Additionally, the bore is disposed coaxially within the hub and the apparatus further includes a bearing which is disposed coaxially within the bore for bearingly supporting the hub relative to the syphon.

Each of the arms includes a first portion which has an inner end and an outer end, the inner ends of the first portions of the arms being secured to the hub.

A second portion has an inner termination and an outer termination, the inner terminations of the second portions of the arms are secured to the outer ends of the first portions of the arms. Also, the outer terminations of the second portions of the arms are secured to the internal surface of the rotating cylinder.

Each of the outer ends of the arms define a flange and each of the inner terminations of the second portions of the arms define a further flange. The arrangement is such that the further flange and the flange of each arm cooperate with each other for permitting the releasable fastening of the first and second portions to each other.

Moreover, each of the second portions include a first tube which has a first and a second side. A second tube has an inner and an outer side, the second tube slidably cooperating with the first tube.

A threaded device is provided for selectively adjusting an axial disposition of the tubes of the second portion relative to each other such that the arms and the hub disposed therebetween support the syphon relative to the internal surface of the rotating cylinder during rotation of the rotating cylinder around the syphon.

In a preferred embodiment of the present invention, the first tube slides telescopically within the second tube.

The second side of the first tube defines an external thread which cooperates with the threaded device. The arrangement is such that when the threaded device threadably engages the external thread of the first tube, the threaded device urges the inner side of the second tube axially relative to the first tube and radially relative to the hub for urging the outer side of the second tube against the internal surface of the rotating cylinder.

Additionally, the apparatus further includes a foot which is disposed between the outer side of the second tube and the internal surface of the rotating cylinder. The components are arranged such that the arms are firmly supported within the rotating cylinder for supporting the hub so that the syphon is supported by the hub and is stationary relative to the rotating cylinder.

More specifically, the apparatus further includes a biasing device which extends between the threaded device and the foot for evenly urging the foot into engagement with the internal surface of the rotating cylinder.

The biasing device in a preferred embodiment of the present invention is a compression spring which has an inner and an outer termination. The inner termination of the spring is biased against the threaded device and the outer termination of the spring is biased against the foot.

The present invention also includes a method of supporting a syphon within a rotating cylinder.

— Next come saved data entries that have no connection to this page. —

-- ==== Sys2Proof/Machine/Replay.lean ====
section
/-!
DEFINITION. Replay of the logbook after a reset (14 R255 to R257; 10 R174; 16 R289; 19 R331).
-/

namespace Sys2Proof.Machine

/-! ### Redo (R255 step 5) -/

def redoBerth (d : Dev) (st h t : Nat) : Dev :=
  let i := berthIdx h
  let g := berthGen h
  if st = 0 then (if (berthAt d i).gen = g then d else putBerth d i { gen := g })
  else if st = 4 then putBerth d i { state := .retired, gen := g, retireTime := t }
  else if (berthAt d i).gen ≠ g then d
  else modBerth d i fun r => { r with state := if st = 1 then .live else if st = 2 then .halted else .draining }

def redoCtx (d : Dev) (st h t : Nat) : Dev :=
  let i := ctxIdx h
  let g := ctxGen h
  if st = 0 then (if (ctxAt d i).gen = g then d else putCtx d i { gen := g })
  else if st = 3 then putCtx d i { state := .retired, gen := g, retireTime := t }
  else if (ctxAt d i).gen ≠ g then d
  else modCtx d i fun r => { r with state := if st = 1 then .live else .dying }

def modPool (d : Dev) (p : Nat) (f : Pool → Pool) : Dev :=
  modLev d fun l => { l with pools := tset {} l.pools p (f (tget {} l.pools p)) }

/-- A pool step, from its absolute values: the depth and the fresh mark after it, and the indices it moved.
[log 56 DEDUCED unsafe] -/
def redoPool (d : Dev) (p : Nat) (isFree : Bool) (n fresh depth : Nat) (ix : List Nat) : Dev :=
  modPool d p fun r =>
    if isFree then { r with fresh := fresh, stack := r.stack.take (depth - n) ++ ix, held := r.held.filter fun i => !ix.contains i }
    else { r with fresh := fresh, stack := r.stack.take depth, held := (r.held ++ ix).eraseDups }

/-- Indices of the INDEX records that follow a POOL record. -/
def indicesOf : List LogUnit → List Nat
  | u :: r => match u.body with
    | .index ix => ix ++ indicesOf r
    | _ => []
  | [] => []

/-- A MOOR record says whether the context holds the reference (R247). [log 56 DEDUCED unsafe] -/
def redoRef (d : Dev) (ctx m : Nat) (created : Bool) (backing : Nat) : Dev :=
  modMmg d fun g =>
    let same := fun (r : MoorRef) => r.ctx = ctx && r.moor = m
    if created then (if g.refs.any same then g else { g with refs := g.refs ++ [{ ctx := ctx, moor := m, backing := backing, slot := freeSlot g.refs }] })
    else { g with refs := g.refs.filter fun r => !same r }

/-- One record of the window is applied (R255 step 5). The state of a mooring was written through when it changed (R229).
[log 56 DEDUCED unsafe] -/
def redoUnit (d : Dev) (u : LogUnit) (rest : List LogUnit) : Dev :=
  match u.body with
  | .bollard h _ v =>
    if (bolAt d (bolIdx h)).gen = bolGen h then modBol d (bolIdx h) fun r => { r with value := v } else d
  | .pool p f n fresh depth => redoPool d p f n fresh depth (indicesOf rest)
  | .state 1 st h t => redoBerth d st h t
  | .state 2 st h t => redoCtx d st h t
  | .state 4 st h _ =>
    modPool d h fun r => if st = 0 then {} else { r with st := if st = 1 then .live else .dying }
  | .moor ctx m created _ backing => redoRef d ctx m created backing
  | .evalOut p => modBerth d u.berth fun r => { r with params := p }
  | _ => d

/-- [log 56 DEDUCED unsafe] -/
def redo (d : Dev) : List LogUnit → Dev
  | [] => d
  | u :: r => redo (redoUnit d u r) r

/-! ### Settle (R256) -/

/-- Is the context of a command DYING in the durable log? -/
def ctxDying (d : Dev) (h : Nat) : Bool := ctxOk d h && (ctxAt d (ctxIdx h)).state = .dying

/-- Does a command run again with REPLAYED set (R256)? [log 56 DEDUCED unsafe] -/
def reruns (c : Cmd) : Bool :=
  c.spec.replay && (c.spec.op.launchesTiles || (match c.spec.op with | .eval .. => true | _ => false))

/-- [log 56 DEDUCED unsafe] -/
def settleCmd (d : Dev) (c : Cmd) : Dev :=
  if c.completeLsn.isSome then d
  else if ctxDying d c.ctx then incSat (completeCmd d c.key stAborted 1) fLbuAborted
  else if c.skipped then d
  else if c.needsBegin && c.beginLsn.isSome then incSat (completeCmd d c.key stAborted 2) fLbuAborted
  else
    let d := modCmd d c.key fun x => { x with readySince := d.now, replayed := reruns c }
    if reruns c then incSat d fLbuReplayed else d

/-- Commands that a durable record with BRANCHED skips (R102: replay never decides a branch again). -/
def branchedCmds (d : Dev) : List Cmd := d.cmds.filter fun c => c.branched && c.completeLsn.isSome

def reskip (d : Dev) : Dev :=
  (branchedCmds d).foldl (fun d c => markSkips d c.berth c.headIdx c.spec.lineNo c.spec.brTarget) d

/-! ### Rings and indices (R255 step 7, R257) -/

/-- The greater of two indices modulo 2^32 (R77). -/
def idxMax (a b : Nat) : Nat := if idxSub b a < 2 ^ 31 then b else a

/-- Ring SEQs of a berth that the window's COMPLETE records take: those written, and, from CPL_PROD on, those owed. -/
def windowSeqs (d : Dev) (h : Nat) : List Nat :=
  let r := berthAt d (berthIdx h)
  let owed := (d.cmds.filter fun c => c.berth = berthIdx h && c.completeLsn.isSome && !c.ringDone).length
  (d.lbu.rings.filter fun e => d.lbu.tail ≤ e.1 && e.2.1 = h).map (·.2.2.1) ++ (List.range owed).map fun i => (r.cplProd + i) % 2 ^ 32

/-- Ring records to write again: those of the window, oldest ring SEQ first, without those whose slot a later one uses.
[log 56 DEDUCED unsafe] -/
def ringRewrites (d : Dev) : List (Nat × Nat × Nat × List W64) :=
  (d.lbu.rings.filter fun e => d.lbu.tail ≤ e.1 && berthOk d e.2.1).filter fun e =>
    let size := 2 ^ (berthAt d (berthIdx e.2.1)).cplLog2
    !(windowSeqs d e.2.1).any fun n => n ≠ e.2.2.1 && idxSub n e.2.2.1 < 2 ^ 31 && n % size = e.2.2.1 % size

/-- [log 56 DEDUCED unsafe] -/
def rewriteRing (d : Dev) (e : Nat × Nat × Nat × List W64) : Dev :=
  let r := berthAt d (berthIdx e.2.1)
  let c := ctxAt d r.ctxIdx
  incWrap (memReq d (.cplWrite c.asid c.keyid c.pid (cplAddr r e.2.2.1) e.2.2.2)) fLbuRings

/-- ACC_IDX of a berth from the window. -/
def windowAcc (d : Dev) (b : Nat) : Nat :=
  d.lbu.journal.foldl (fun a u => match u.body with
    | .accept h _ head n _ => if h = berthHandle b (berthAt d b).gen then idxMax a ((head + 1 + n) % 2 ^ 32) else a
    | _ => a) (berthAt d b).acc

/-- CPL_PROD of a berth: one past the highest ring SEQ written. -/
def windowCpl (d : Dev) (b : Nat) : Nat :=
  d.lbu.rings.foldl (fun a e => if e.2.1 = berthHandle b (berthAt d b).gen then idxMax a ((e.2.2.1 + 1) % 2 ^ 32) else a)
    (berthAt d b).cplProd

def setIndices (d : Dev) (b : Nat) : Dev :=
  let acc := windowAcc d b
  let d := modBerth d b fun r => { r with acc := acc, cons := acc, prod := idxMax r.prod acc, fopen := false, rung := false,
                                          cplProd := windowCpl d b }
  modBerth d b fun r => { r with done := doneIdx d b }

/-- COMPLETE records of the window whose ring record had not been written are written now, in CPL_SEQ order.
[log 56 DEDUCED unsafe] -/
def writeOwed : Nat → Dev → Nat → Dev
  | 0, d, _ => d
  | n + 1, d, b =>
    match nextRing d b with
    | some c =>
      if c.phase = .complete && (match c.completeLsn with | some l => durableAt d l | none => false) then
        writeOwed n (incWrap (ringWrite d c) fLbuRings) b
      else d
    | none => d

/-! ### Release (R255 step 8) -/

/-- Teardowns of DYING contexts resume; their bollards are ABANDONED. Other ABANDONED bollards hold anew (R71).
[log 56 DEDUCED unsafe] -/
def resumeTeardowns (d : Dev) : Dev :=
  let dying := (d.btc.ctx.filter fun e => e.2.state = .dying).map fun e => (e.1, ctxHandle e.1 e.2.gen)
  let d := dying.foldl (fun d e =>
    let d := modBtc d fun b => { b with teardowns := tput b.teardowns e.1 { handle := e.2, stopped := false } }
    (d.blu.slots.filter fun s => s.2.state = .live && bolOwner s.2 = e.2).foldl (fun d s => abandonBol e.2 d s.1) d) d
  (d.blu.slots.filter fun s => s.2.state = .abandoned && !dying.any fun e => e.2 = bolOwner s.2).foldl (fun d s =>
    modBtc d fun b => { b with holds := tput b.holds s.1 (d.now + us (fld d fBtcHoldUs)) }) d

/-- The counts of a context record that other records give: its slots, its blocks, its references (04, Records; R161, R230).
[log 56 DEDUCED unsafe] -/
def recountCtx (d : Dev) (i : Nat) : Dev :=
  let h := ctxHandle i (ctxAt d i).gen
  let berths := d.btc.berth.filter fun e => ownerOf e.2 = h && (e.2.state = .live || e.2.state = .halted || e.2.state = .draining)
  let bols := d.blu.slots.filter fun e => bolOwner e.2 = h && (e.2.state = .live || e.2.state = .abandoned)
  modCtx d i fun r => ({ r with
    berthCount := berths.length, bollardCount := bols.length, mooringsHeld := (d.mmg.refs.filter fun x => x.ctx = h).length,
    blocksHeld := d.lev.pools.foldl (fun n e => if e.2.owner = h then n + e.2.held.length else n) 0 } : CtxRec).recount

def recountAll (d : Dev) : Dev :=
  ((d.btc.ctx.filter fun e => e.2.state = .live || e.2.state = .dying).map (·.1)).foldl recountCtx d

/-- The watch writes not acknowledged at the reset are issued again with the same VALUE word (R259); an event that had not been
raised is raised now (R186). [log 56 DEDUCED unsafe] -/
def resendWatches (d : Dev) : Dev :=
  let ws := d.blu.watches
  ws.foldl (fun d w =>
    let c := ctxAt d (ctxIdx w.owner)
    let d := modBol d (bolIdx w.handle) fun r => { r with watchArm := false }
    let d := memReq d (.watchWrite c.asid c.keyid c.pid w.va w.value)
    if w.irq && !w.sent then raiseEvent d 5 0 else d)
    (modBlu d fun b => { b with watches := ws.map fun w => { w with sent := true } })

/-- The replay (R255 steps 3 to 8, R256, R257). [log 56 DEDUCED unsafe] -/
def replayOp (d : Dev) : Dev :=
  let d := setFld (setFld (setFld d fLbuReplayed 0) fLbuAborted 0) fLbuRings 0
  let d := recountAll (redo d (d.lbu.journal.filter fun u => d.lbu.tail ≤ u.lsn))
  let d := (d.mfu.mans.filter fun m => m.st = .logged).foldl installManifest d
  let d := (d.mfu.mans.filterMap (·.entry)).foldl raiseUse (setEntries d (d.plx.entries.map fun e => { e with inUse := 0 }))
  let d := modHms d fun h => { h with order := (d.mfu.mans.map (·.berthIdx)).eraseDups }
  let bs := (d.btc.berth.filter fun e => e.2.state = .live || e.2.state = .halted || e.2.state = .draining).map (·.1)
  let d := bs.foldl (fun d b => modBerth d b fun r => { r with cplProd := windowCpl d b }) (reskip d)
  let d := d.cmds.foldl settleCmd d
  let d := (branchedCmds d).foldl (fun d c => runSkips d c.berth c.headIdx) d
  let d := (ringRewrites d).foldl rewriteRing d
  let d := bs.foldl setIndices d
  let d := bs.foldl (fun d b => writeOwed d.cmds.length d b) d
  let d := restartLoads (resendWatches (resumeTeardowns d))
  let d := modHms d fun h => { h with released := true }
  let d := raiseEvent (setFld d fLoadState 3) 7 0
  let d := if d.scu.rstCause ≠ 0 then raiseEvent (modScu d fun s => { s with rstCause := 0 }) 0 4 else d
  laterTarget d

/-- The log ends at an LSN: what the block has kept beyond it is undone. [log 17 DEDUCED unsafe] -/
def cutLog (d : Dev) (n : Nat) : Dev :=
  if d.lbu.nextLsn ≤ n then d
  else
    let d := modLbu d fun l => { l with durable := n }
    let cs := keptCmds d
    let ms := keptMans d
    let g := keptMmg d
    let d := modLbu d fun l => { l with journal := durableJournal d, nextLsn := n, acked := [] }
    { d with cmds := cs, mfu := { d.mfu with mans := ms }, mmg := g }

/-- The units of the window that the scan takes: up to the first that fails its CRC (R244, R255 step 4). -/
def scanned (prev : List W64) : List LogUnit → List LogUnit
  | [] => []
  | u :: r => if u.passes prev then u :: scanned u.words r else []

/-- The journal's window starts at the tail of the CKPT record that the anchor names (R255 step 3). -/
def locate (d : Dev) : Dev :=
  match d.lbu.journal.find? fun u => u.lsn = d.lbu.anchor.1.toNat with
  | some u => match u.body with
    | .ckpt tail _ => modLbu d fun l => { l with tail := tail }
    | _ => d
  | none => d

/-- The scan (R255 steps 3 and 4): the log ends before the first unit that fails. -/
def scan (d : Dev) : Dev :=
  let d := locate d
  let us := scanned [] d.lbu.journal
  match (d.lbu.journal.drop us.length).head? with
  | some u => cutLog d u.lsn
  | none => d

/-- REPLAY (R255): the block is in REPLAY; at its release it enters LOADED (R331). -/
def execReplay (s : State) : Host.Outcome State Fault Refusal :=
  onUnit 10 (fun d => if fld d fLoadState ≠ 2 || d.scu.rst ≠ .none then d else replayOp (scan d)) s

/-- LSN of the unit of the window at an offset in the harbour region (R242). [log 17 DEDUCED unsafe] -/
def lsnAt (d : Dev) (o : Nat) : Option Nat :=
  let c := d.scu.cfg
  let k := (o - (offLog + 0x1000)) / 32
  let n := d.lbu.tail + (k + c.logUnits - d.lbu.tail % c.logUnits) % c.logUnits
  if offLog + 0x1000 ≤ o && k < c.logUnits && n < d.lbu.nextLsn then some n else none

/-- HARBOUR_POISON_READ (R261): `other` is the other mirror's answer. A unit of the window that neither mirror can read at replay is the
machine check of code 0x23, and the log ends there (R259). [log 17 DEDUCED unsafe] -/
def execHarbourPoisonRead (mirror : Bool) (page : HarbourAt) (other : MemResp) (s : State) : Host.Outcome State Fault Refusal :=
  onUnit 10 (fun d =>
    let m := if mirror then 1 else 0
    let o := page.page.toNat * 4096 + page.unit.toNat * 32
    let lost := fld d fLoadState = 2 && d.scu.rst = .none && (other ≠ .ok || mirrorSt d (1 - m) ≠ 0)
    poisonRead (match (if lost then lsnAt d o else none) with | some n => cutLog d n | none => d) m o other) s
end Sys2Proof.Machine
end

The method includes the steps of supporting a hub which defines a bore within the rotating cylinder. The hub is supported by a plurality of arms which extend radially outwardly between the hub and the rotating cylinder.

The method also includes the steps of supporting the syphon such that the syphon extends through the bore for permitting rotation of the hub relative to the syphon and directing a laser beam through a journal of the rotating cylinder, the beam 100 being directed along an axis of rotation of the cylinder and along the bore.

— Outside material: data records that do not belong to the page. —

-- ==== Sys2Proof/Safety.lean ====
section
/-!
DEFINITION. What counts as a safe run, in the terms the statements use: the shape every step keeps.
-/

namespace Sys2Proof.Machine

/-- The register table in canonical form: offsets strictly rising, no register listed that holds its reset value. -/
def regsOk (t : Tbl W64) : Bool := twf regDflt t

/-- The units that come in a fixed number keep it: 16 sequencers (R122), 56 quays (R10), 48 links (R279), 8 pilots (R10). -/
def unitsOk (d : Dev) : Bool :=
  d.seqs.length = 16 && d.quays.length = 56 && d.fsa.links.length = 48 && d.dtc.pilots.length = 8

/-- A well-formed block. -/
def Dev.wf (d : Dev) : Bool := regsOk d.regs && unitsOk d

/-- The island of unit `u` runs and needs no wake: out of reset, not gated, the block not retained (R25, R326, R338). -/
def awake (d : Dev) (u : Nat) : Bool := !inReset d u && !decide (fld d fPwrState = 3) && !fbit d fDozing u

/-- A page is served by its island: implemented, out of reset in the sense of R43, its island and the HPU awake. -/
def served (d : Dev) (p : Nat) : Bool :=
  !decide (pageKind p = .reserved) && !pageInReset d p && awake d (pageUnit p) && !inReset d 1

/-- Registers of the block without its other parts changed: what R41 calls a write of a register. -/
def onlyRegs (d e : Dev) : Prop := { e with regs := d.regs } = d

end Sys2Proof.Machine
end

The method steps include adjusting a relative length of the arms for positioning the hub within the cylinder and using the laser beam to guide the positioning of the hub so that the hub is positioned coaxially relative the rotational axis of the rotating cylinder.

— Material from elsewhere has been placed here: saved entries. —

/-- CURRENT_SAMPLE (R218 to R220): CURRENT takes the sample. With pacing off λ is 256 and STATE OFF. With pacing on and no thermal
limit, B gains and loses over the ticks since the last sample, STATE turns to SUSTAIN as B reaches 0 and back as it is half
full, and λ falls by STEP_DN above the limit, rises by STEP_UP below it by more than HYST, within its bounds; each compute quay
that is not reserved has the limits that λ gives. `b0` and `b1` are in 1/8000 of the unit of B. -/
def Rule.CurrentSample : Prop :=
  ∀ (s : State) (i : BitVec 16) (b0 b1 bm ticks st0 st1 lim l lo l1 : Nat), awake s.dev 5 = true → s.dev.quays.length = 56 →
    b0 = fld s.dev fHmsBudget * 8000 + s.dev.hms.frac → bm = (fld s.dev fHmsIPeak - fld s.dev fHmsISus) * 10000 * 8000 →
    ticks = tideW s.dev - s.dev.hms.lastSample → b1 = min bm (b0 + 8 * fld s.dev fHmsISus * ticks - 8 * i.toNat * ticks) →
    st0 = fld s.dev fHmsPaceState →
    st1 = (if st0 = 1 then (if bm ≤ 2 * b1 then 0 else 1) else if bm ≠ 0 ∧ b1 = 0 then 1 else 0) →
    lim = (if st1 = 1 then fld s.dev fHmsISus else fld s.dev fHmsIPeak) →
    l = fld s.dev fHmsLambda → lo = fld s.dev fHmsLambdaMin →
    l1 = (if lim < i.toNat ∨ fld s.dev fHmsIPeak < i.toNat then max lo (l - fld s.dev fHmsStepDn)
          else if i.toNat + 10 * fld s.dev fHmsHyst < lim then min 256 (max lo l + fld s.dev fHmsStepUp) else max lo l) →
    (flag s.dev fHmsPaceEn = false →
      ∃ t, exec (.currentSample i) s = .next t ∧ fld t.dev fHmsCurrent = i.toNat ∧ fld t.dev fHmsLambda = 256 ∧
        fld t.dev fHmsPaceState = 2) ∧
    (flag s.dev fHmsPaceEn = true → s.dev.hms.therm = 0 →
      ∃ t, exec (.currentSample i) s = .next t ∧ fld t.dev fHmsCurrent = i.toNat ∧
        fld t.dev fHmsBudget = b1 / 8000 ∧ t.dev.hms.frac = b1 % 8000 ∧ fld t.dev fHmsPaceState = st1 ∧
        fld t.dev fHmsLambda = l1 ∧ t.dev.hms.lastSample = tideW s.dev ∧
        (∀ q, q < 32 → fbit s.dev fHmsRsvQuays q = false → (quayAt t.dev q).limit =
          [max 1 ((l1 * 16 + 8 * q) / 256), max 1 ((l1 * 8 + 8 * q) / 256), max 1 ((l1 * 8 + 8 * q) / 256)]))

/-- TELEMETRY_LOST (R223): 4 µs after the last sample the loss is counted and reported as HMS event 3, and CURRENT takes I_PEAK;
before that nothing changes. -/
def Rule.TelemetryLost : Prop :=
  ∀ s : State, awake s.dev 5 = true →
    (s.dev.hms.lastSample + 4000 ≤ tideW s.dev →
      ∃ t, exec .telemetryLost s = .next t ∧ fld t.dev fHmsTelemLoss = min (fld s.dev fHmsTelemLoss + 1) (2 ^ 16 - 1) ∧
        fbit t.dev (fIrqRaw 4) 3 = true ∧ fld t.dev fHmsCurrent = fld s.dev fHmsIPeak) ∧
    (tideW s.dev < s.dev.hms.lastSample + 4000 → exec .telemetryLost s = .next s)

/-- THERMAL_CHANGE (R222): the level is held for the next sample. -/
def Rule.ThermalChange : Prop :=
  ∀ (s : State) (l : BitVec 2),
    exec (.thermalChange l) s = .next { s with dev := modHms s.dev fun h => { h with therm := l.toNat } }

/-- PACE_LIMIT_WRITE (R225): I_PEAK and I_SUS take the values written; one with I_SUS above I_PEAK is ignored whole; B is clamped
to the new B_max. -/
def Rule.PaceLimitWrite : Prop :=
  ∀ (s : State) (v : BitVec 64), awake s.dev 5 = true →
    (getBits v 31 16 < getBits v 15 0 → exec (.paceLimitWrite v) s = .next s) ∧
    (getBits v 15 0 ≤ getBits v 31 16 →
      ∃ t, exec (.paceLimitWrite v) s = .next t ∧ fld t.dev fHmsISus = getBits v 15 0 ∧ fld t.dev fHmsIPeak = getBits v 31 16 ∧
        fld t.dev fHmsBudget * 8000 + t.dev.hms.frac =
          min ((getBits v 31 16 - getBits v 15 0) * 10000 * 8000) (fld s.dev fHmsBudget * 8000 + s.dev.hms.frac))

/-- SPIN_WINDOW_END and WAITER_WAKE (R184): at the end of its window a spinning waiter gives its sequencer back; a waiter whose
waits are met and whose wake wire is up enters the ready list, its berth's turn last. -/
def Rule.SpinAndWake : Prop :=
  ∀ (s : State) (k : CmdId) (x : Cmd), awake s.dev 5 = true → cmdAt s.dev k = some x →
    (x.spin.isSome = true → x.spinEnd ≤ s.dev.now →
      exec (.spinWindowEnd k) s = .next { s with dev := modCmd s.dev k fun x => { x with spin := none } }) ∧
    (s.dev.now < x.spinEnd → exec (.spinWindowEnd k) s = .next s) ∧
    (x.phase = .waiting → x.skipped = false → x.waitsMet = true → x.woken = false →
      exec (.waiterWake k) s = .next ⟨modHms (modCmd s.dev k fun x => { x with woken := true, readySince := s.dev.now }) fun h =>
        { h with order := h.order.filter (· ≠ x.berth) ++ [x.berth] }, s.pending⟩)
/-! ### Launch commands and tiles (08) -/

In another embodiment of the present invention, the method of supporting a syphon within a rotating cylinder includes the steps of supporting a hub which defines a bore within the rotating cylinder, the hub being supported by a plurality of arms which extend radially outwardly between the hub and the rotating cylinder.

The method also includes supporting the syphon such that the syphon extends through the bore for permitting rotation of the hub relative to the syphon and piloting a centering gauge disposed on the bore of the hub. The centering gauge has a measurement arm that extends radially towards an internal surface of the rotating cylinder.

Additionally, the method includes adjusting a relative length of the arms respectively for positioning the hub within the cylinder and using the measurement arm to guide the positioning of the hub so that the hub is positioned coaxially relative a rotational axis of the rotating cylinder so that the stationary syphon is supported by the hub which is disposed coaxially within the rotating cylinder.

Many modifications and variations of the present invention will be readily apparent to those skilled in the art by a consideration of the detailed description contained hereinafter taken in conjunction with the annexed drawings which show a preferred embodiment of the present invention. However, such modifications and variations fall within the spirit and scope of the present invention as defined by the appended claims.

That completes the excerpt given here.